One example, called Intelligent Targeting, allows companies to access “Mastercard 360° data insights” to craft targeted advertising designed to reach “high-value” customers, according to the company’s website.
“In the last decade, Mastercard has increasingly capitalized on the transaction data it has access to in the course of being a payment network,” including where people spend, how much they’re spending and when, PIRG said in the report. PIRG called on Mastercard to commit to a policy of limited data use, urging the company to collect and use only data needed for cardholder services.

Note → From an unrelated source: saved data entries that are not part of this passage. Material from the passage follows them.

-- ==== Sys2Proof/Machine/LoadCmd.lean ====
section
/-! DEFINITION. The writes of the loading policy (R149, R155, R161). -/

namespace Sys2Proof.Machine

/-- What a write of `LoadingCeiling` does (R149): a current code above it starts a change, unless the loading is
fixed. -/
def State.ceilingEffect (s : State) (c : Carrier) (k v : Nat) : Res × State :=
  if v < s.u (on c Obj.loadingFloor) k then ({ code := 0x0301 }, s)
  else
    let s := s.put (on c Obj.loadingCeiling) k v
    let cur := codeOf (s.u (on c Obj.rxLoadingWord) k)
    if s.u (on c Obj.loadingMode) = 0 ∧ k < s.subN c ∧ v < cur then
      let s := s.setLd c (fun x => { x with ceilDue := true })
      ({}, if s.policyOn c ∧ (s.changes c .rx).isEmpty then
          s.proposeLoading c (s.u (on c Obj.rxCodeRate)) 4 (s.ceilingCodes c)
        else s)
    else ({}, s)

/-- What a write of `LoadingFloor` does (R149). -/
def State.floorEffect (s : State) (c : Carrier) (k v : Nat) : Res × State :=
  if s.u (on c Obj.loadingCeiling) k < v then ({ code := 0x0301 }, s)
  else ({}, s.put (on c Obj.loadingFloor) k v)

/-- What a write of `LoadingRequest` does (R46, R161, R163). -/
def State.loadingRequestEffect (s : State) (w : Requester) (c : Carrier) (b : List Byte) : Res × State :=
  let t : Target := { relative := false, sfn := ofBe (slice b 2 8), symbols := false, offset := 0 }
  let d := if ofBe (slice b 10 1) = 0 then Dir.rx else Dir.tx
  let rate := ofBe (slice b 11 1)
  let words := (List.range 16).map (fun k => ofBe (slice b (12 + 2 * k) 2))
  let n := s.subN c
  let codes := (words.take n).map codeOf
  let (l, kept) := s.formLoading c d rate 2 (s.alarmOf c d) codes
  let e := { Entry.base .loadingChange t.sfn with dir := d, data := l.data, obj := on c Obj.loadingRequest }
  let extra := [if (words.drop n).any (· != 0) ∨ s.codewords c codes < 16 then 0x0301 else 0,
    if (s.changes c d).isEmpty ∧ kept.isNone then 0 else 0x0502]
  let try? := s.hostPropose w c t e (fun _ => l.body (s.alarmOf c d)) extra
  if try?.1.code ≠ 0 then
    (try?.1, match kept with
      | some x => if try?.1.code = 0x0502 then
          s.logC c 0x5019 (d8 x ++ i32 (s.lowestMargin c) ++ d8 (dirOctet d)) else s
      | none => s)
  else
    let a := if d = .rx then s.askRaise c (s.codesOf c (s.loadingBase c d)) codes else (0, s)
    if a.1 ≠ 0 then ({ code := 0x0402 }, a.2.logC c 0x501A (d8 a.1 ++ d8 (dirOctet d)))
    else
      let r := a.2.hostPropose w c t e (fun _ => l.body (s.alarmOf c d)) extra
      let s := (r.2.yieldSwaps { e with carrier := some c, count := countOf c d }).bump (on c Obj.proposalCount)
      let s := if d = .rx then s.setLd c (fun y => { y with held := y.held ++ [(t.sfn, l)] }) else s
      (r.1, s.logC c 0x5010 (d8 l.gen ++ d64 t.sfn ++ d8 2 ++ d8 l.plots ++ d8 (dirOctet d)))

/-- What a write of `PolicyCodeRate` does (R161): the policy proposes the new rate where it runs. -/
def State.policyRateEffect (s : State) (c : Carrier) (v : Nat) : Res × State :=
  let s := s.put (on c Obj.policyCodeRate) 0 v
  ({}, if v ≠ s.u (on c Obj.rxCodeRate) ∧ s.policyOn c ∧ (s.changes c .rx).isEmpty then
      s.proposeLoading c v 3 (s.rateCodes c)
    else s)

/-- LOADING_CEILING_WRITE (R149). -/
def execLoadingCeilingWrite (w : Requester) (c : Carrier) (k : Fin 16) (v : Nat) (s : State) :
    Host.Outcome State Fault Refusal :=
  .next (s.hostWrite w 2 (on c Obj.loadingCeiling) k (.num v) (fun x s => s.ceilingEffect c k x.nat))

/-- LOADING_REQUEST (R161); the operand is the TABLE value of `LoadingRequest`. -/
def execLoadingRequest (w : Requester) (c : Carrier) (row : List Byte) (s : State) :
    Host.Outcome State Fault Refusal :=
  .next (s.hostWrite w 2 (on c Obj.loadingRequest) 0 (.octs row) (fun x s => s.loadingRequestEffect w c x.bytes))

/-- POLICY_CODE_RATE_WRITE (R161). -/
def execPolicyCodeRateWrite (w : Requester) (c : Carrier) (v : Nat) (s : State) :
    Host.Outcome State Fault Refusal :=
  .next (s.hostWrite w 2 (on c Obj.policyCodeRate) 0 (.num v) (fun x s => s.policyRateEffect c x.nat))

/-- CAP_CEILING_EXPIRE: the extra ceiling ends after 10,000 SF (R155). -/
def execCapCeilingExpire (c : Carrier) (s : State) : Host.Outcome State Fault Refusal :=
  .next (match (s.ld c).caps with
    | some (_, t) => if t ≤ s.clk.sfn then s.setLd c (fun x => { x with caps := none }) else s
    | none => s)

end Sys2Proof.Machine
end

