-- ==== Sys2Proof/Machine/Cipher.lean ====
section
/-! DEFINITION. The link cipher (09_link_cipher.md): contexts and their states (R257 to R259), keys (R260 to R262),
counters (R263 to R268), rolls (R269 to R275), on and off (R276, R277), the inverse check (R278, R279), seals (R280,
R283), cost (R284); and the end of a Grotto request (R298, R300). -/

namespace Sys2Proof.Machine

/-! ## Contexts -/

/-- The fill context (R257). -/
abbrev fillCtx : Nat := 64

/-- The cipher of a carrier changed. -/
def State.setCi (s : State) (c : Carrier) (f : CipherSt → CipherSt) : State := { s with ciph := s.ciph.upd c f }

/-- The contexts of a direction. -/
def CipherSt.dir (x : CipherSt) : Dir → List Ctx
  | .tx => x.tx
  | .rx => x.rx

/-- One context. -/
def State.ctx (s : State) (c : Carrier) (d : Dir) (k : Nat) : Ctx := nth ((s.ciph.get c).dir d) k Ctx.init

/-- Objects of a direction: state, epoch, counter. -/
def ctxObjs : Dir → Nat × Nat × Nat
  | .tx => (Obj.txContextState, Obj.txEpoch, Obj.txCellCounter)
  | .rx => (Obj.rxContextState, Obj.rxEpoch, Obj.rxCellCounter)

/-- State of a context (R259). -/
def Ctx.code (x : Ctx) (suspended : Bool) : Nat :=
  if !x.on then 0
  else if x.stopped then 3
  else if x.key.isNone then 2
  else if suspended then 4
  else 1

/-- The state of a context as its carrier stands; a receive context sees no suspension (R279). -/
def State.ctxCode (s : State) (c : Carrier) (d : Dir) (k : Nat) : Nat :=
  (s.ctx c d k).code (decide (d = .tx) && (s.ciph.get c).suspended)

/-- State, epoch and counter shown in the dictionary (R288). -/
def State.showCtx (s : State) (c : Carrier) (d : Dir) (k : Nat) : State :=
  let (st, ep, ec) := ctxObjs d
  let x := s.ctx c d k
  ((s.put (on c st) k (s.ctxCode c d k)).put (on c ep) k x.epoch).put (on c ec) k x.e

/-- One context changed, and shown. -/
def State.setCtx (s : State) (c : Carrier) (d : Dir) (k : Nat) (f : Ctx → Ctx) : State :=
  (s.setCi c (fun x => match d with
    | .tx => { x with tx := modNth x.tx k f }
    | .rx => { x with rx := modNth x.rx k f })).showCtx c d k

/-- Numbers of all contexts of a direction. -/
def allCtx : List Nat := List.range 65

/-- Octet of a direction in the records of R289: 0 transmit, 1 receive. -/
def ctxDir : Dir → Nat
  | .tx => 0
  | .rx => 1

/-- A record of the link cipher (R289): direction and context first. -/
def State.logCtx (s : State) (c : Carrier) (d : Dir) (k code : Nat) (data : List Byte) : State :=
  s.logC c code (d8 (ctxDir d) ++ d8 k ++ data)

/-! ## Cells (R221, R224, R263) -/

/-- Cells that a context advances by in a frame of a map and plot capacity (R263). A standby's clients do not. -/
def State.cellsOf (s : State) (c : Carrier) (d : Dir) (m : CMap) (plots k : Nat) : Nat :=
  if k = fillCtx then fillCells (plots - m.inUse)
  else if bit m.carried k && !(if d = .tx then s.isStandby c else s.rxStandby c) then rateCells (nth m.sizes k 0)
  else 0

/-! ## Keys (R260 to R262) -/

/-- This engine is the lower end of a carrier's link (R49, R258, R310): by address, then by serial. -/
def State.isLower (s : State) (c : Carrier) : Bool :=
  let own := s.u Obj.deviceAddress
  let far := bits ((assocGet (s.fr c).core 4).getD 0) 31 19
  decide (own < far) ||
    (own == far && decide (ofBe (s.o Obj.deviceSerial) < ofBe (s.o (on c Obj.peerSerial))))

/-- Direction octet of a label (R258): 0 from the lower to the higher end. -/
def State.labelDir (s : State) (c : Carrier) (d : Dir) : Nat :=
  if s.isLower c = decide (d = .tx) then 0 else 1

/-- The roots of a carrier. -/
def State.rt (s : State) (c : Carrier) : RootSt := s.grot.roots.get c

/-- The roots of a carrier changed. -/
def State.setRt (s : State) (c : Carrier) (f : RootSt → RootSt) : State :=
  s.setGr (fun g => { g with roots := g.roots.upd c f })

/-- The slot and identity of a root a carrier holds, by RootId. -/
def State.rootOf (s : State) (c : Carrier) (id : Nat) : Option (Nat × Nat × List Byte) :=
  match (s.rt c).cur, (s.rt c).next with
  | some x, some y => if x.2.1 = id then some x else if y.2.1 = id then some y else none
  | some x, none => if x.2.1 = id then some x else none
  | none, some y => if y.2.1 = id then some y else none
  | none, none => none

/-- The label of an epoch's key (R260). -/
def State.label (s : State) (c : Carrier) (d : Dir) (k epoch : Nat) (identity : List Byte) : List Byte :=
  fit 16 identity ++ be 1 c.toNat ++ be 1 (s.labelDir c d) ++ be 1 k ++ be 1 0 ++ be 2 epoch ++ be 2 0

/-- The key and salt of an epoch under a root key (R260). -/
def State.epochKey (s : State) (c : Carrier) (d : Dir) (k epoch : Nat) (identity root : List Byte) : List Byte :=
  Config.kmac256 38 root (s.label c d k epoch identity) (ascii "TH6400 LINK")

/-- The Grotto is asked for the key of an agreed epoch (R262). -/
def State.askKey (s : State) (c : Carrier) (d : Dir) (k epoch root : Nat) : State :=
  match s.rootOf c root with
  | none => s
  | some (slot, _, _) =>
    s.submit { master := 2, typ := 5, slot := slot, gen := 0, outSlot := 0, tag := 0, src := (0, 24), dst := (0, 38)
               par := (0, 11), cls := 0, unit := none, use := .derive c d k epoch root }

/-- A derived key arrives: for the epoch in force, which then runs, or for the next one (R274). -/
def State.keyArrives (s : State) (c : Carrier) (d : Dir) (k epoch root : Nat) (key : List Byte) : State :=
  s.setCtx c d k (fun x =>
    if x.epoch = epoch ∧ x.root = root then { x with key := some key, poison := false }
    else match x.next with
      | some (e, r, _) => if e = epoch ∧ r = root then { x with next := some (e, r, some key) } else x
      | none => x)

/-- The octets that a quote signs (R307). -/
def State.quoteBody (s : State) (nonce : List Byte) (mask : Nat) : List Byte :=
  let flags := b2n (s.u Obj.timeQuality != 1) + 2 * b2n s.grot.lost + 4 * b2n ((s.slot 3).typ == 4)
  ascii "THQT" ++ be 1 1 ++ be 1 flags ++ be 2 mask ++ fit 16 (s.o Obj.deviceSerial) ++ be 8 s.clk.sfn ++
    be 2 (s.u Obj.deviceAddress) ++ List.replicate 30 0 ++ fit 32 nonce ++
    (((List.range 16).filter (bit mask)).map (fun i => fit 64 (nth s.grot.regs i []))).flatten

/-- A request is for a quote. -/
def isQuote : GUse → Bool
  | .quote _ _ => true
  | _ => false

/-- REQUEST_COMPLETION: a unit ends its request (R298, R300, R301). -/
def execRequestCompletion (u : Fin 4) (check : PathCheck) (s : State) : Host.Outcome State Fault Refusal :=
  .next (match s.grot.queue.find? (fun r => decide (r.unit = some u.val)) with
    | none => s
    | some r =>
      let leave := fun (s : State) => s.setGr (fun g => { g with queue := modFirst r (fun _ => []) g.queue })
      let failed := fun (s : State) =>
        let s := (s.bump Obj.compareMismatchCount).log 0x900A (d8 u ++ d8 r.typ ++ d8 r.master)
        ((leave s).complete r 7).useFailed r 7
      let s := match check with
        | .differ => failed s
        | .differFails test =>
          let s := (failed s).setGr (fun g => { g with out := u :: g.out })
          let s := ((s.showUnit u 2).release Act.grotto u).log 0x900B (d8 u ++ d8 test)
          (s.abortWhere (fun x => (unitsFor x.typ).all (fun v => s.grot.out.contains v)) 7).2
        | .agree =>
          match r.use with
          | .plain =>
            let a := s.result r
            (leave a.2).complete r a.1
          | .derive c d k epoch root =>
            let s := (leave s).complete r 0
            match s.rootOf c root with
            | none => s
            | some (_, _, identity) =>
              s.keyArrives c d k epoch root (s.epochKey c d k epoch identity (s.keyFor r))
          | .quote nonce mask =>
            let body := s.quoteBody nonce mask
            let (rnd, s) := s.random 40
            let sig := fit 1280 (Config.prim Config.falconSign [s.keyFor r, body, rnd])
            let s := (leave s).complete r 0
            let newer := s.grot.queue.any (fun x => isQuote x.use)
            let s := if newer then s else s.setGr (fun g => { g with quote := some (body ++ sig) })
            s.log 0x9006 (d16 mask)
      (s.settleSlot r.slot).startUnits)

/-! ## Ledger (R284, R285) -/

/-- Ledger item of a context. -/
def ctxItem (c : Carrier) (d : Dir) (k : Nat) : Nat := (c.toNat * 2 + ctxDir d) * 128 + k

/-- Cost of a client context by `ClientRate` code, in microwatts: 1.00 W per Tb/s to send, 0.55 to receive (R284). -/
def ctxCost (d : Dir) (rate : Nat) : Nat :=
  ratePlots rate / 4 * (match d with
    | .tx => 100000
    | .rx => 55000)

/-- `CipherLedger` shown. -/
def State.showCipherCost (s : State) : State :=
  let w := ledgerSum (s.pow.ledger.filter (fun x => x.act == Act.cipher))
  s.put Obj.cipherLedger 0 (f32OfRat w 1000000)

/-- A context's cost is asked for; a refusal is logged (R277, R285). Answers the ledger's reason. -/
def State.askCtx (s : State) (c : Carrier) (d : Dir) (k rate : Nat) : Nat × State :=
  let want := ctxCost d rate
  let have? := s.holds Act.cipher (ctxItem c d k)
  if want ≤ have? then (0, s)
  else
    let r := s.ask Act.cipher (ctxItem c d k) (want - have?)
    if r.1 = 0 then (0, r.2.showCipherCost) else (r.1, r.2.logCtx c d k 0x800B (d8 r.1))

/-- A context's cost leaves the ledger (R284). -/
def State.releaseCtx (s : State) (c : Carrier) (d : Dir) (k : Nat) : State :=
  (s.release Act.cipher (ctxItem c d k)).showCipherCost

/-! ## Rolls (R269 to R275) -/

/-- A roll of a context is in the table. -/
def State.rollPending (s : State) (c : Carrier) (d : Dir) (k : Nat) : Bool :=
  s.clk.entries.any (fun e => decide (e.kind = .keyRoll) && decide (e.carrier = some c) && decide (e.dir = d) &&
    e.key == k)

/-- Body of a roll's proposal (R270). -/
def rollBody (k : Nat) (newRoot : Bool) (reason epoch root : Nat) : List Byte :=
  be 4 (k * 2 ^ 25 + b2n newRoot * 2 ^ 24 + reason * 2 ^ 21 + epoch) ++ be 8 root

/-- What the next roll of a context rolls to: epoch, RootId, whether the root is new; `none` where it can go nowhere
(R261, R314). -/
def State.rollGoal (s : State) (c : Carrier) (d : Dir) (k : Nat) : Option (Nat × Nat × Bool) :=
  let x := s.ctx c d k
  match (s.rt c).next with
  | some (_, id, _) =>
    if id ≠ x.root ∧ (s.rt c).install ≤ s.clk.sfn then some (0, id, true)
    else if x.epoch < 65535 then some (x.epoch + 1, x.root, false) else none
  | none => if x.epoch < 65535 then some (x.epoch + 1, x.root, false) else none

/-- A roll is proposed as soon as it can be (R269, R272); until then the wish stands. -/
def State.tryRoll (s : State) (c : Carrier) (d : Dir) (k : Nat) : State :=
  let x := s.ctx c d k
  match x.want, s.rollGoal c d k with
  | some reason, some (epoch, root, new) =>
    if s.rollPending c d k ∨ root = 0 then s
    else
      let reason := if new ∧ reason ≠ 4 then 3 else reason
      let e := { Entry.base .keyRoll (s.leadSfn c) with dir := d, key := k, data := [epoch, root, reason, b2n new] }
      let p := s.proposeEngine c e (fun _ => rollBody k new reason epoch root)
      match p.1 with
      | some _ => p.2.setCtx c d k (fun x => { x with want := none })
      | none => if s.lineUp c then p.2.setCtx c d k (fun x => { x with want := none }) else p.2
  | _, _ => s
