/-! ## Asymmetry (R344 to R346) -/

/-- The link's `FibreMode`, of the engine with the lower address (R344). -/
def State.linkDuplex (s : State) (c : Carrier) : Bool :=
  (if s.isLower c then s.u (on c Obj.fibreMode) else s.advCol c 6 1) == 1

/-- Δ_static in ps: the lower engine's, negated when that is the far end (R345). -/
def State.deltaStatic (s : State) (c : Carrier) : Int :=
  if s.isLower c then s.i (on c Obj.staticAsymmetry) else -(ofTwos 32 (s.advCol c 15 4))

/-- The bound of Δ_static in ps. -/
def State.staticUnc (s : State) (c : Carrier) : Nat :=
  if s.isLower c then s.u (on c Obj.staticAsymmetryUnc) else s.advCol c 19 4

/-- Δ_elem in ps (R345). -/
def State.deltaElem (s : State) (c : Carrier) : Int :=
  ((s.advCol c 7 4 + s.u (on c Obj.extDelayRx) : Nat) : Int) - ((s.u (on c Obj.extDelayTx) + s.advCol c 11 4 : Nat) : Int)

/-- `CarrierFreq` of this engine's record and of the far end's, in MHz (R123). -/
def State.recordFreqs (s : State) (c : Carrier) : Nat × Nat :=
  (ofBe (slice (s.cdRecordRow c) 16 4), s.farWord c 22)

/-- An integer divided, to the nearest, halves up (log entry 6). -/
def roundDiv (a : Int) (b : Nat) : Int := (2 * a + b) / (2 * (b : Int))

/-- `(num) × (λ_in − λ_out)` with num in twentieths of ps/nm, to the nearest ps (R345). -/
def byLambda (num : Int) (f : Nat × Nat) : Int :=
  if f.1 = 0 ∨ f.2 = 0 then 0
  else roundDiv (num * 299792458000 * ((f.2 : Int) - f.1)) (20 * f.1 * f.2)

/-- Δ_fibre in single-fibre mode, from both records (R345). -/
def State.deltaFibre (s : State) (c : Carrier) : Int :=
  byLambda ((s.rxs c).cdHeld + ofTwos 32 (s.farWord c 20)) (s.recordFreqs c)

/-- U_Δ in ps (R345). -/
def State.deltaBound (s : State) (c : Carrier) : Nat :=
  (byLambda ((s.rxs c).uHeld + s.farWord c 21 : Nat) (s.recordFreqs c)).natAbs + 2 + s.staticUnc c

/-- Both dispersion records read Validity 1. -/
def State.recordsValid (s : State) (c : Carrier) : Bool :=
  (s.rxs c).validity == 1 && bits (s.farWord c 23) 7 0 == 1

/-- `AsymmetryState` set, 300Ah logged on a change. -/
def State.setAsym (s : State) (c : Carrier) (v : Nat) : State :=
  if s.u (on c Obj.asymmetryState) = v then s
  else (s.put (on c Obj.asymmetryState) 0 v).logC c 0x300A (d8 c.inst ++ d8 v)

/-- `Asymmetry`, `AsymmetryUncertainty` and `LinkTimeUncertainty` set from the fibre term and the bound (R345, R347). -/
def State.showAsym (s : State) (c : Carrier) (fibre : Int) (bound : Nat) : State :=
  let s := s.put (on c Obj.asymmetry) 0 (fibre + s.deltaElem c + s.deltaStatic c)
  let s := s.put (on c Obj.asymmetryUncertainty) 0 (min bound 0xFFFFFFFF : Nat)
  let extra := if s.linkDuplex c then s.staticUnc c else 0
  s.put (on c Obj.linkTimeUncertainty) 0 (min (900 + (bound + extra + 1) / 2 + s.cal.delayExtra) 0xFFFFFFFF : Nat)

/-- The asymmetry of a line in this SF (R346). -/
def State.asymRun (s : State) (c : Carrier) : State :=
  if s.u (on c Obj.frameLock) = 0 then s
  else if s.linkDuplex c then (s.setAsym c 1).showAsym c 0 (s.deltaBound c)
  else if s.recordsValid c then
    let f := s.deltaFibre c
    let u := s.deltaBound c
    let s := s.setLine c (fun l => { l with fibre := f, bound := u, freqs := s.recordFreqs c })
    (s.setAsym c 1).showAsym c f u
  else if (s.line c).freqs = (0, 0) then s.setAsym c 0
  else
    let s := if s.u (on c Obj.asymmetryState) = 2 then s
      else (s.setLine c (fun l => { l with frozenAt := s.clk.sfn })).setAsym c 2
    let l := s.line c
    s.showAsym c l.fibre (l.bound + 50 + ceilDiv (10 * (s.clk.sfn - l.frozenAt)) 600000)

/-- At frame lock the asymmetry has not been live yet (R346). -/
def State.asymAtLock (s : State) (c : Carrier) : State :=
  (s.setLine c (fun l => { l with freqs := (0, 0) })).setAsym c (b2n (s.linkDuplex c))

/-- A carrier frequency lies more than 1 GHz from its value at the freeze. -/
def movedFar (a b : Nat) : Bool := decide (b + 1000 < a) || decide (a + 1000 < b)

/-- Cause 10 of R326 (R346). -/
def State.asymGone (s : State) (c : Carrier) : Bool :=
  let st := s.u (on c Obj.asymmetryState)
  let f := s.recordFreqs c
  let l := s.line c
  !s.linkDuplex c && (st == 0 || (st == 2 && (movedFar f.1 l.freqs.1 || movedFar f.2 l.freqs.2)))

/-! ## The stamps (R214, R343) -/

/-- Own TxDepart of a frame, kept for 256 SF. -/
def State.departs (s : State) (c : Carrier) (v : Int) : State :=
  s.setLine c (fun l => { l with departs := ((s.clk.sfn, v) :: l.departs).take 256 })

/-- The arrival stamp of a received frame: relative to the local boundary of its SFN, in 2⁻¹⁶ ns. -/
def State.arrives (s : State) (c : Carrier) (sfn : Nat) (v : Int) : State :=
  s.setLine c (fun l => { l with arrives := ((sfn, v, s.now) :: l.arrives).take 256 })

/-- RxRefSfn and RxArrive of the frame that starts now (R214): the latest received boundary measured at least 20 µs
ago. -/
def State.rxRef (s : State) (c : Carrier) : Option (Nat × Int) :=
  ((s.line c).arrives.find? (fun x => decide (x.2.2 + 2000000000 ≤ s.now))).map (fun x => (x.1, x.2.1))

/-- Two words of a core as a signed number. -/
def State.farI64 (s : State) (c : Carrier) (k : Nat) : Int := ofTwos 64 (s.farWord c k * 2 ^ 32 + s.farWord c (k + 1))

/-- Time in 2⁻¹⁶ ns to whole picoseconds. -/
def stampPs (v : Int) : Int := roundDiv (v * 1000) 65536

/-- θ, the path delays, `RoundTrip` and `CoordLeadMin` from the stamps of the core of frame `k` (R343, R45). -/
def State.lineStamps (s : State) (c : Carrier) (k : Nat) : State :=
  let j := s.farWord c 8 * 2 ^ 32 + s.farWord c 9
  match (s.line c).arrives.find? (fun x => x.1 == k), (s.line c).departs.find? (fun x => x.1 == j) with
  | some (_, aN, _), some (_, dN) =>
    let inn := aN - s.farI64 c 6
    let out := s.farI64 c 10 - dN
    let theta := roundDiv ((inn - out) * 1000 - s.i (on c Obj.asymmetry) * 65536) 131072
    let s := (s.put (on c Obj.lineTimeOffset) 0 theta).occur 0x3080 { carrier := some c, cls := some 4 }
    let s := s.put (on c Obj.pathDelayIn) 0 (stampPs inn - theta)
    let s := s.put (on c Obj.pathDelayOut) 0 (stampPs out + theta)
    let s := s.put Obj.inputPhase (7 + c.toNat) (-theta)
    let rt := (stampPs (inn + out) / 1000).toNat + 2 * (8000 + s.u Obj.residencyBudget * 100)
    let s := s.put (on c Obj.roundTrip) 0 rt
    s.put (on c Obj.coordLeadMin) 0 (max 8 (ceilDiv rt 100000 + 6) : Nat)
  | _, _ => s
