-- ==== Sys2Proof/Machine/Footpath.lean ====
section
/-! DEFINITION. The footpath (13_footpath_channel.md) but for what a good packet does: tones (R381), directions and
their cost (R383, R398), the transmit queue and packets (R385 to R388), the receiver's states (R389 to R393), noise
floors (R394), and the neighbour (R396). -/

namespace Sys2Proof.Machine

/-- A condition that stands keeps its first SFN. -/
def since (now : Nat) (was : Option Nat) (holds : Bool) : Option Nat := if holds then some (was.getD now) else none

/-- The footpath of a carrier. -/
def State.ft (s : State) (c : Carrier) : FootSt := s.foot.get c

/-- The footpath of a carrier changed. -/
def State.setFt (s : State) (c : Carrier) (f : FootSt → FootSt) : State := { s with foot := s.foot.upd c f }

/-- The tone that a carrier's transmitter should use (R381). -/
def State.toneWanted (s : State) (c : Carrier) : Nat :=
  let v := s.u (on c Obj.footpathTone)
  if v = 255 then (2 * s.u Obj.deviceAddress + c.toNat) % 64 else v

/-- `FootpathRxState`. -/
def State.rxState (s : State) (c : Carrier) : Nat := s.u (on c Obj.footpathRxState)

/-- `FootpathRxState` set. -/
def State.setRxState (s : State) (c : Carrier) (v : Nat) : State := s.put (on c Obj.footpathRxState) 0 v

/-! ## Directions and their cost (R383, R398) -/

/-- Ledger item of a direction: 0 transmit, 1 receive. -/
def footItem (c : Carrier) (d : Nat) : Nat := c.toNat * 2 + d

/-- Cost of a direction in microwatts (R398). -/
def footCost (d : Nat) : Nat := if d = 0 then 50000 else 200000

/-- A direction should run: enabled, optics awake, and SVC awake to receive. -/
def State.footWanted (s : State) (c : Carrier) (d : Nat) : Bool :=
  s.u (on c Obj.footpathEnable) == 1 && s.awake (Dn.op c) && (d == 0 || s.awake Dn.svc)

/-- A direction runs. -/
def State.footOn (s : State) (c : Carrier) (d : Nat) : Bool := if d = 0 then (s.ft c).txOn else (s.ft c).rxOn

/-- A direction starts or stops, and D001h says so: cause 0 enable, 1 domain, 2 Allotment; a start names what kept the
direction off (log entry 62). -/
def State.footSwitch (s : State) (c : Carrier) (d : Nat) (v : Bool) (cause : Nat) : State :=
  let s := s.setFt c (fun f => if d = 0 then { f with txOn := v } else { f with rxOn := v })
  let s := if d = 1 then s.setRxState c (b2n v) else s
  s.logC c 0xD001 (d8 d ++ d8 cause)

/-- The cost of a direction is asked for (R398): it starts, or the refusal is logged once per run and asked again after
100 SF. -/
def State.footAsk (s : State) (c : Carrier) (d : Nat) : State :=
  let r := s.ask Act.foot (footItem c d) (footCost d)
  let was := nth (s.ft c).refused d none
  let mark := fun (s : State) (v : Option Nat) => s.setFt c (fun f => { f with refused := setNth f.refused d v })
  if r.1 = 0 then (mark r.2 none).footSwitch c d true (if was.isSome then 2 else nth (s.ft c).off d 1)
  else
    let s := mark r.2 (some s.clk.sfn)
    if was.isSome then s else s.logC c 0xD007 (d8 d ++ d8 r.1)

/-- A direction at a local boundary: stopped when it no longer should run, started when it should and no refusal
stands. -/
def State.footDirection (s : State) (c : Carrier) (d : Nat) : State :=
  if s.footWanted c d then
    if s.footOn c d ∨ (nth (s.ft c).refused d none).isSome then s else s.footAsk c d
  else
    let why := b2n (s.u (on c Obj.footpathEnable) == 1)
    let s := s.setFt c (fun f => { f with refused := setNth f.refused d none, off := setNth f.off d why })
    if s.footOn c d then (s.release Act.foot (footItem c d)).footSwitch c d false why else s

Eisen maintained that Mastercard’s privacy and data responsibility principles guide the company’s data practices globally. “The promise made to consumers is straightforward – when it comes to your data, you own it, you control it, you should benefit from the use of it, we protect it,” he said in the statement.
Consumer Financial Protection Bureau Director Rohit Chopra said in August the federal agency aims to crack down on data brokers that sell sensitive information. The bureau is proposing new rules to ensure data companies are meeting the Fair Credit Reporting Act’s requirements.
“The collection and sale of people’s data is almost entirely unregulated, and virtually every major company has begun monetizing customer data in ways people are not expecting,” the PIRG report said.